Module invisible

Expand description

Invisible-character & tag-character encoders (Plan 9 tag chars, variation selectors, stylistic ligatures, enclosed alphanumerics, soft hyphens, word joiners). Looks identical, normalizes identical, byte stream is unrecognizable. Invisible-character & tag-character encoders.

A class of encodings the rest of unicode.rs doesn’t cover. They share one trait: the rendered or normalized string LOOKS exactly like the original to a human or to a downstream tokenizer, but the byte stream a WAF inspects bears no resemblance to the keywords it has rules for.

Tag characters (U+E0000–U+E007F, “Plan 9 tags”). Each ASCII codepoint c has a tag-equivalent at U+E0000 + c. Strip them and you recover the original ASCII. Prompt-injection research has shown modern LLM tokenizers preserve and decode these — meaning an LLM-backed WAF will see a benign-looking blob while still receiving the attack tokens.
Variation selectors (U+FE00–U+FE0F, U+E0100–U+E01EF). Originally for emoji presentation. Some normalizers strip them; some preserve them. A WAF that strips has to choose to strip every codepoint in two non-contiguous ranges, which most don’t.
Stylistic ligatures (U+FB00–U+FB06). ff/fi/fl/ffi/ffl/ ſt/st. NFKC decomposes them; non-NFKC tokenizers see them as single codepoints not in any keyword. Defeats post-normalization filters that operate on the unnormalized stream.
Enclosed alphanumerics (U+24B6–U+24E9 circled, U+1F110–U+1F12B parenthesized). Compatibility-decompose to plain Latin under NFKC. Backends that NFKC see the keyword; WAFs that don’t, don’t.
Soft hyphen / format chars (U+00AD, U+200B–U+200D, U+2060, U+FEFF). Some of these already live in unicode::zero_width_inject for selective injection. This module exposes them as a Strategy-compatible whole-string encoder too, for cases where the engine wants to swap encoders rather than compose them.
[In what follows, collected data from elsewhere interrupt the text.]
/-- The master re-reads the reports: a change of the ring makes a new TOPO (R316), a link gone is a healed ring (R317). -/
def masterTopo (s : State) : State :=
  if !actsMaster s || !commissioned s || getN s 0x30105 = 2 then s
  else
    let m := buildTopo s
    let last := match s.trunk.later with | some q => some q.1 | none => s.trunk.topo
    match last with
    | some o =>
      if o.entries = m.entries ∧ o.kind = m.kind then s
      else
        let gone := removesLink o m
        let s := if gone then putN 0x30013 (time64 s) (cntUp 0x30012 s) else s
        issueTopo m gone s
    | none => issueTopo m true s

/-- A change of a port's state reaches the master (R316). -/
def reportLinks (s : State) : State :=
  if actsMaster s then masterTopo s
  else
    let r := ownReport s
    trunkSend (masterId s) 0 (.linkReport (modId s) r.1 r.2.1 r.2.2.1 r.2.2.2) s

/-- The role this node gives in HELLO (R309). -/
def helloRole (s : State) : Nat :=
  if !commissioned s then 4 else if modId s = 0 then (if s.trunk.moved then 1 else 0) else if actsMaster s then 2 else 1

/-- The tamper notice (R366). -/
def tamperNotice (s : State) : Bytes :=
  be 1 1 ++ be 1 3 ++ be 1 s.life.cause ++ be 1 0 ++ be 2 s.life.seen.toNat ++ be 8 s.life.firstTrip
    ++ be 2 (mgetD s.dict.logs 0x10020 []).length

/-- This node's HELLO on a port (R309, R366): CAPS cut-through, boundary clock, may act as master. -/
def ownHello (p : Nat) (s : State) : HelloMsg :=
  { role := helloRole s, node := modId s, port := p, part := Config.partCode, cascade := getN s 0x30100,
    serial := fit 16 Config.serial, nonce := (portOf s p).nonce, proto := 1, caps := 7,
    notice := if isTampered s then some (tamperNotice s) else none }

/-- HELLO leaves a port (R309, R366). -/
def sendHello (p : Nat) (s : State) : State :=
  sendFree p 254 0 (.hello (ownHello p s)) s

/-- This node's grants by class C, U, N, S (R311). -/
def ownGrant : List Nat := [256, 1024, 2048, 1024]

/-- This node's OFFER or ACCEPT on a port to a neighbour (R309). -/
def ownProof (p : Nat) (h : HelloMsg) (s : State) : ProofMsg :=
  let m : ProofMsg :=
    { nonce := h.nonce, time := time64 s, anchor := anchorOf s, quality := timeQuality s, master := masterId s,
      grant := ownGrant, proof := [] }
  { m with proof := linkProof s (ownHello p s) h m }

/-- OFFER or ACCEPT leaves a port (R309). -/
def sendProof (isAccept : Bool) (p : Nat) (h : HelloMsg) (s : State) : State :=
  let m := ownProof p h s
  sendFree p 254 0 (if isAccept then TMsg.accept m else TMsg.offer m) s

/-- A link starts: key, counters and credit anew (R309, R312, R318); its port reaches state 3 and counts the link-up
(R306). A module that was never locked takes its first estimate of the slot timer (R309). -/
def linkStart (p : Nat) (m : OfferMsg) (s : State) : State :=
  let s := updPort p (fun x => { x with
    state := 3, started := s.clk.fab, wasUp := true, grant := m.grant, sent := List.replicate 8 0,
    freed := List.replicate 8 0, inFreed := List.replicate 8 0, reported := List.replicate 8 0, firstFree := none,
    lastCredit := s.clk.fab, announced := none, exchanges := 0, fcntTx := 0, fcntRx := 0 }) s
  let s := cntUpAt 0x30020 p 3 1 s
  let s := if !s.time.everLocked && !actsMaster s && m.anchor != 0 then
      let s1 := foldAslew (foldSlew s)
      asnMoved { s1 with clk := { s1.clk with asnOff := (ofTime64 m.time : Int) - m.anchor - s1.clk.fab } }
    else s
  reportLinks s

/-- Keep the conditions TRUNK_WIRING, TRUNK_DUP_ID, SFP_UNSUPPORTED and LINK_LONG (R302, R303, R305, R313). -/
def portConds (p : Nat) (s : State) : State :=
  let a := portOf s 0
  let b := portOf s 1
  let s := condSet 48 p (a.miswired || b.miswired) s
  let s := condSet 49 p (a.dup || b.dup) s
  condSet 51 p (a.long || b.long) s

/-- A frame of a dead port (R318): a VC0 frame is turned to the other port, any other is lost. -/
def turnFrame (p : Nat) (s : State) (f : TrunkFrame) : State :=
  if f.vc = 0 ∧ !f.turned then
    let s := updPort (1 - p) (fun x => { x with wait := x.wait ++ [{ f with turned := true }],
                                                waitSince := some (x.waitSince.getD s.clk.fab) }) s
    retryPort (1 - p) s
  else cntUp 0x30014 s

/-- A RING_BREAK record (R382). -/
def ringBreakRec (a b port : Nat) (s : State) : State :=
  record 0x3010 5 (s.trunk.tgen % 65536) (be 1 a ++ be 1 b ++ be 1 port ++ be 1 0 ++ be 4 s.trunk.tgen) s

/-- A link is down or restarts (R305, R306, R317, R318): from step 1 again; a link with its handshake done sends BREAK,
is routed around, and turns its frames. -/
def linkEnds (p : Nat) (s : State) : State :=
  let q := portOf s p
  let s := updPort p (fun x => { x with
    state := if x.present then 1 else 0, negotiated := false, miswired := false, dup := false, peer := none, long := false,
    wait := [], waitSince := none, flood := [] }) s
  let s := portConds p (if q.state < 2 then s else emit (.remoteFault p) s)
  if q.state < 3 then s
  else
    let a := modId s
    let b := neighbour q
    let s := { s with trunk := { s.trunk with cut := (a, b) :: s.trunk.cut } }
    let s := flood (1 - p) (.breakMsg a b s.trunk.tgen) s
    let s := ringBreakRec a b p (ringOpens s)
    let s := if actsMaster s then s else putN 0x30013 (time64 s) (cntUp 0x30012 s)
    let s := q.wait.foldl (turnFrame p) s
    reportLinks s

end Sys2Proof.Machine
end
All encoders here preserve UTF-8 validity and are byte-deterministic given the same input. None of them require entropy.

§Why a new module

unicode.rs is already 17K LOC of encoders. The encoders here belong together as a class — “looks identical, parses identical, byte stream is unrecognizable” — and putting them next to the case-folding / homoglyph / math-alphabet encoders would dilute that boundary.

Constants§

INVISIBLE_ENCODER_NAMES: Returns the list of every invisible-class encoder name shipped by this module — used by the integration test to assert the dispatcher in strategy.rs has wired every one of them.

Functions§

circled_letter_encode: Replace every ASCII letter with its circled compatibility-equivalent (U+24B6..=U+24CF for uppercase, U+24D0..=U+24E9 for lowercase).
ligature_encode: Replace canonical ligature digraphs with their precomposed stylistic ligature codepoints (U+FB00..=U+FB06).
parenthesized_letter_encode: Replace every ASCII letter with its parenthesized compatibility-equivalent (U+1F110..=U+1F12B for uppercase, U+249C..=U+24B5 for lowercase).
soft_hyphen_inject: Inject U+00AD SOFT HYPHEN between every pair of codepoints.
tag_char_encode: Encode every ASCII byte as its Plan 9 tag-character equivalent.
variation_selector_pad: Append a variation selector (U+FE0F by default) after every codepoint.
variation_selector_supplementary_pad: Pad every codepoint with a deterministic-but-different variation selector drawn from the supplementary range U+E0100..=U+E01EF.
word_joiner_wrap: Wrap each codepoint in U+2060 WORD JOINER.